週1回投与型のジペプチジルペプチダーゼ(DPP)-4阻害薬、トレラグリプチン(開発コードSYR-472)の国内第3相臨床試験の結果を、川崎医科大学の加来浩平氏が発表した。

 対象は、食事療法および運動療法では効果が不十分なT2DM患者。登録患者を8週のスクリーニング期間後に、トレラグリプチン群(100mg/週1回、102例)、アログリプチン群(25mg/日、92例)、プラセボ群(51例)にランダムに割り付け、24週間追跡した。

 主要評価項目は、ベースラインからのHbA1cの変化量とし、安全性については有害事象、バイタルサイン、12誘導心電図、血液生化学検査値などを評価した。

 患者の背景因子は、年齢58.9歳(男性76.1%)、体重68.1kg、BMI25.0、HbA1c7.8%、空腹時血糖162.6mg/dLなどだった。

 HbA1cのベースラインからの変化量はトレラグリプチン群が−0.32%、アログリプチン群が−0.46%、プラセボ群が+0.24%で、プラセボ群に対して実薬が投与された2群では、有意なHbA1cの低下を認めた(どちらもP<0.0001)。

 また、最小二乗平均の差(トレラグリプチン群−アログリプチン群)は0.11%(95%CI−0.054〜0.281%)となり、アログリプチン群に対するトレラグリプチン群の非劣性が認められた(マージン0.40%)。

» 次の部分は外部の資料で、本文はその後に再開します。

/-- The incremental-quantity directional element (R179). Where several loops decide in one frame, PEL_IVAL shows the rho of the lowest
(R191; assumption log 31). -/
def readIncremental (s : State) (i : Nat) : Reading :=
  let b := s.ibay i
  let n := (nearest (s.cycleLen b)).toNat
  let sel : List (List Nat × List Nat) := [([0], [4]), ([1], [5]), ([2], [6]), ([0, 1, 2], [4, 5, 6])]
  let ws := sel.map (fun x => (s.winOf b x.1 (n + 2), s.winOf b x.2 (n + 2)))
  let d := fun (q : List Qty) (k : Nat) => (nth {} q k).v - (nth {} q (k + n)).v
  { ins := (ws.take 3).flatMap (fun x => x.1.1 ++ x.2.1)
    eval := fun e =>
      let lim := s.setR i 3
      let one := fun (x : Nat) =>
        let w := nth (([], []), ([], [])) ws x
        let di := d w.1.2 0
        let dr := s.setR i 1 * di + s.setR i 2 * (di - d w.1.2 1) / tS
        let big := decide (2 * lim * lim ≤ di * di)
        (d w.2.2 0, dr, incLoop s.frame (framesOf (s.setW i 6)) n big (d w.2.2 0) dr (s.setR i 4) (s.setR i 5) (nth {} e.loops x))
      let rs := [0, 1, 2, 3].map one
      let hits := rs.filterMap (fun r => r.2.2.2)
      let both := hits.any (fun h => h.1 == 1) && hits.any (fun h => h.1 == 2)
      let ls := (rs.zipIdx).map (fun r =>
        if both && r.1.2.2.2.isSome then voidLoop s.frame (nth {} e.loops r.2) r.1.2.2.1 r.1.1 r.1.2.1 else r.1.2.2.1)
      let val := if both then none else match hits with
        | [] => none
        | h :: _ => some (f32 h.2)
      ⟨{ e with loops := ls }, fwdRev ((ls.zipIdx).map (fun l => (l.2, l.1.dec == 1, l.1.dec == 2))), val, some 0⟩ }

/-! ### Voltage and frequency (R180, R181) -/

/-- PTUV and PTOV (R180). -/
def readVoltage (s : State) (i : Nat) (under : Bool) : Reading :=
  let b := s.ibay i
  let opt := s.iopt i
  let qs : List (Nat × List Inp × Qty) := match opt % 4 with
    | 0 => [0, 1, 2].map (fun x => (x, s.sumPh b [(4 + x, 1)]))
    | 1 => [0, 1, 2].map (fun x => (x, s.sumPh b [(4 + x, 1), (4 + (x + 1) % 3, -1)]))
    | 2 => [(3, s.seqQ b 1 1)]
    | _ => [(3, s.seqQ b 1 (if under then 1 else 2))]
  { ins := qs.flatMap (fun x => x.2.1)
    eval := fun e =>
      let pu := s.setR i 1
      let hys := s.setR i 4
      let vs := qs.map (fun x => x.2.2.v)
      let val := f32 (if under then minRat vs else maxRat vs)
      let vblk := s.setR i 5
      if under = true ∧ 0 < vblk ∧ vs.all (fun v => decide (v ≤ vblk)) = true then ownBlock e (some val)
      else
        let e := { e with ownBlk := false }
        let starts := qs.map (fun x => (x.1, if under then startUnder (e.str x.1) x.2.2 pu hys
          else startOver (e.str x.1) x.2.2 pu hys))
        let ms := qs.map (fun x => (x.1, if x.2.2.o && !under then 40 else x.2.2.v / pu))
        let step := fun (on : Bool) (m g : Rat) =>
          if on = false then 0
          else if under then
            (if 1 ≤ m then g else addG g (some (s.setR i 3 / (1 - (if mkRat 999 1000 < m then mkRat 999 1000 else m)))))
          else if m ≤ 1 then g else addG g (some (s.setR i 3 / (m - 1)))
        let n := framesOf (s.setW i 3)
        let inv := s.setN i 2 == 1
        if natBit opt 2 then
          let all := starts.all Prod.snd
          let m := if under then maxRat (ms.map Prod.snd) else minRat (ms.map Prod.snd)
          let c := timerCount (all && !inv) (nth 0 e.cnt 0)
          let g := step (all && inv) m (nth 0 e.g 0)
          let op := all && (if inv then decide (1 ≤ g) else decide (n ≤ c))
          ⟨{ e with cnt := [c, 0, 0, 0], g := [g, 0, 0, 0] }, strOp starts [] ||| (if op then 2 ^ 5 else 0), some val,
            some (if inv then accOf [g] else c)⟩
        else if inv then
          let g := (List.range 4).map (fun x => match starts.find? (fun y => y.1 == x), ms.find? (fun y => y.1 == x) with
            | some st, some m => step st.2 m.2 (nth 0 e.g x)
            | _, _ => 0)
          ⟨{ e with cnt := [0, 0, 0, 0], g := g }, strOp starts (starts.map (fun x => (x.1, x.2 && decide ((1 : Rat) ≤ nth 0 g x.1)))),
            some val, some (accOf g)⟩
        else
          let r := timed { e with g := [0, 0, 0, 0] } starts n 0
          { r with val := some val } }

/-- PTUF, PTOF and PFRC (R181): class 8, 9 or 10. -/
def readFrequency (s : State) (i cls : Nat) : Reading :=
  let b := s.ibay i
  let base := 1984 + 32 * b
  let vmin := s.setR i 3
  let v1 := s.seqPh b 1 1
  { ins := ⟨0, !s.bayEn b⟩ :: (if 0 < vmin then [v1.1] else [])
    eval := fun e =>
      let raw := if cls = 10 then s.img (base + 1) else s.img base
      if field (s.img (base + 2)) 1 0 ≠ 2 ∨ (0 < vmin ∧ v1.2.mag < vmin) then ownBlock e (some raw)
      else
        let r := fpRat raw
        let q := if cls = 10 then (match s.iopt i % 4 with
          | 1 => r
          | 2 => -r
          | _ => absRat r) else r
        let pu := s.setR i 1
        let hys := s.setR i 4
        let prev := bit e.status 0
        let st := if cls = 8 then decide (q ≤ pu) || (prev && decide (q ≤ pu + hys))
          else decide (pu ≤ q) || (prev && decide (pu - hys ≤ q))
        let c := timerCount st (nth 0 e.cnt 0)
        let op := st && decide (framesOf (s.setW i 2) ≤ c)
        ⟨{ e with cnt := [c, 0, 0, 0], ownBlk := false }, b2n st + 32 * b2n op, some raw, some c⟩ }

/-! ### Thermal, breaker failure, synchronism (R182-R184) -/

/-- PTTR's inputs and the highest phase current (R182). -/
def State.pttrCurrent (s : State) (i : Nat) : List Inp × Qty :=
  let b := s.ibay i
  let qs := [0, 1, 2].map (fun r => if natBit (s.iopt i) 0 then s.sumPh b [(r, 1)] else s.roleRms b r)
  (qs.flatMap Prod.fst, ⟨maxRat (qs.map (fun q => q.2.v)), qs.any (fun q => q.2.o)⟩)

/-- M of PTTR. -/
def State.pttrM (s : State) (i : Nat) (q : Qty) : Rat := q.v / (s.setR i 2 * s.setR i 1)

/-- theta after one frame (R182). -/
def State.heat (s : State) (i : Nat) (q : Qty) (th : Rat) : Rat :=
  let m := s.pttrM i q
  let tau := if m < mkRat 5 100 then s.setR i 4 else s.setR i 3
  carry48 (th + tS / tau * (m * m - th))

/-- PTTR (R182). -/
def readPttr (s : State) (i : Nat) : Reading :=
  let q := s.pttrCurrent i
  { ins := q.1
    eval := fun e =>
      let th := s.heat i q.2 e.theta
      let m := s.pttrM i q.2
      let str := q.2.o || decide (s.setR i 6 < m * m)
      let op := decide (s.setR i 6 ≤ th) || (bit e.status 5 && decide (s.setR i 7 ≤ th))
      ⟨{ e with theta := th }, bitsAt [(0, str), (5, op), (20, decide (s.setR i 5 ≤ th))], some (f32 th), some 0⟩ }

/-- The instances of a class in a bay. -/
def State.instsOf (s : State) (cls b : Nat) : List Nat :=
  (List.range s.pel.insts.length).filter (fun j => s.idef j && s.icls j == cls && s.ibay j == b)

/-- RBRF (R183). -/
def readRbrf (s : State) (i : Nat) : Reading :=
  let b := s.ibay i
  let half := (s.cycleLen b / 2).ceil.toNat
  let ws := [0, 1, 2].map (fun r => s.roleWin b r half)
  let ibf := s.setR i 2
  { ins := ws.flatMap Prod.fst
    eval := fun e =>
      let init := (s.instsOf 17 b).any (fun j => bit (s.status j) 5) || s.ibit i 1
      let cur := ws.any (fun w => w.2.any (fun q => q.o || decide (2 * ibf * ibf ≤ q.v * q.v)))
      let on := init && (cur || (s.setN i 5 == 1 && s.ibit i 6))
      let c := timerCount on (nth 0 e.cnt 0)
      ⟨{ e with cnt := [c, 0, 0, 0] },
        bitsAt [(0, on), (5, on && decide (framesOf (s.setW i 4) ≤ c)), (20, on && decide (framesOf (s.setW i 3) ≤ c))],
        some 0#32, some c⟩ }

/-- RSYN (R184). -/
def readRsyn (s : State) (i : Nat) : Reading :=
  let b := s.ibay i
  let vx := s.rolePh b 7
  let v32 := s.rolePhAt b 7 32
  let sel : List (Nat × Int) := match s.setN i 1 with
    | 0 => [(4, 1)]
    | 1 => [(5, 1)]
    | 2 => [(6, 1)]
    | 3 => [(4, 1), (5, -1)]
    | 4 => [(5, 1), (6, -1)]
    | _ => [(6, 1), (4, -1)]
  let vl := sel.map (fun r => (s.rolePh b r.1, r.2))
  { ins := ⟨0, !s.bayEn b⟩ :: vx.1 :: v32.1 :: vl.map (fun e => e.1.1)
    eval := fun e =>
      let l := vl.foldl (fun a e => cxAdd a (cxScale (e.2 : Rat) e.1.2.x)) (0, 0)
      let ml := match vl with
        | [y] => y.1.2.mag
        | _ => cxAbs l
      let mx := vx.2.mag
      let fx := nominal (s.bay b).cfg + cxArg (cxMul vx.2.x (cxConj v32.2.x)) / (twoPi * mkRat 1 500)
      let df := fx - fpRat (s.img (1984 + 32 * b))
      let dphi := wrapPi (cxArg vx.2.x - cxArg l + s.setR i 10)
      let pp := dphi + twoPi * df * s.setR i 5
      let live := fun (m : Rat) => decide (s.setR i 7 < m)
      let dead := fun (m : Rat) => decide (m < s.setR i 8)
      let dm := s.setN i 9
      let str := (live mx && live ml && decide (absRat (mx - ml) ≤ s.setR i 2) && decide (absRat df ≤ s.setR i 3)
          && decide (absRat pp ≤ s.setR i 4))
        || (natBit dm 0 && dead ml && live mx) || (natBit dm 1 && live ml && dead mx) || (natBit dm 2 && dead ml && dead mx)
      let c := timerCount str (nth 0 e.cnt 0)
      ⟨{ e with cnt := [c, 0, 0, 0] }, bitsAt [(0, str), (21, str && decide (framesOf (s.setW i 6) ≤ c))], some (f32 pp),
        some c⟩ }

/-! ### Cold load, trip, fault location (R185, R189, R190) -/

/-- Cold-load pickup (R190). `rst` is a RESET that takes effect in this frame. -/
def readCold (s : State) (i : Nat) (rst : Bool) : Reading :=
  let b := s.ibay i
  let qs := [0, 1, 2].map (fun r => s.sumPh b [(r, 1)])
  { ins := qs.flatMap Prod.fst
    eval := fun e =>
      let any := qs.any (fun q => q.2.o || decide (s.setR i 1 ≤ q.2.v))
      let c := nth 0 e.cnt 0
      let first := timerCount (!any) 0
      let x : Nat × Nat :=
        if rst then (0, first)
        else match e.cold with
          | 0 =>
            let n := timerCount (!any) c
            if !any && decide (framesOf (s.setW i 2) ≤ n) then (1, 0) else (0, n)
          | 1 => if any then (2, 1) else (1, 0)
          | _ => if c + 1 ≤ max (framesOf (s.setW i 3)) 1 then (2, c + 1) else (0, first)
      ⟨{ e with cold := x.1, cnt := [x.2, 0, 0, 0] }, bitsAt [(21, x.1 != 0)], some 0#32, some x.2⟩ }

/-- Whether a source word of a PTRC is 1 (R189). A zone counts only while the bay is assigned to it or its merged set. -/
def State.tripSource (s : State) (b : Nat) (w : Word) : Bool :=
  let ix := field w 15 0
  let n := field w 20 16
  if ix = 0xFFFF then false
  else if 0x8000 ≤ ix then
    let z := nth {} s.pel.zones (ix - 0x8000)
    natBit z.bays b && bit z.status n
  else bit (s.status ix) n

/-- The input of a PTRC (R189). -/
def State.tripInput (s : State) (i : Nat) : Bool :=
  (List.range 16).any (fun n => s.tripSource (s.ibay i) (s.setW i (1 + n))) || s.ibit i 17

/-- Whether a PTRC's latch is reset in this frame, where its input is 0 (R189). -/
def State.latchOff (s : State) (i : Nat) (rst : Bool) (e : ElemSt) : Bool := rst || (s.ibit i 20 && !e.prevBit)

 24週にわたるDPP-4活性の阻害率については、トレラグリプチン群とアログリプチン群で差はなかった。

 安全性については、全ての有害事象がトレラグリプチン群67例(66.3%)、アログリプチン群57例(62.0%)、プラセボ群32例(64.0%)、薬剤と関連した有害事象がそれぞれ5例(5.0%)、7例(7.6%)、3例(6.0%)、投与中止に至ったものが6例(5.9%)、1例(1.1%)、1例(2.0%)だった。

 加来氏は、「トレラグリプチンの作用はアログリプチンに対して非劣性であり、忍容性も良好だった。1週間に1回の投与で済む本剤による治療は、T2 DM治療の選択肢の1つになる」と結論。実臨床での位置付けについて、「服用回数が少なくて済むことから、併用薬剤がない早期の糖尿病患者などでメリットが大きいだろう」と述べた。

 本薬剤は14年3月、武田薬品工業が厚生労働省に製造承認を申請しており、今年度中の承認が見込まれている。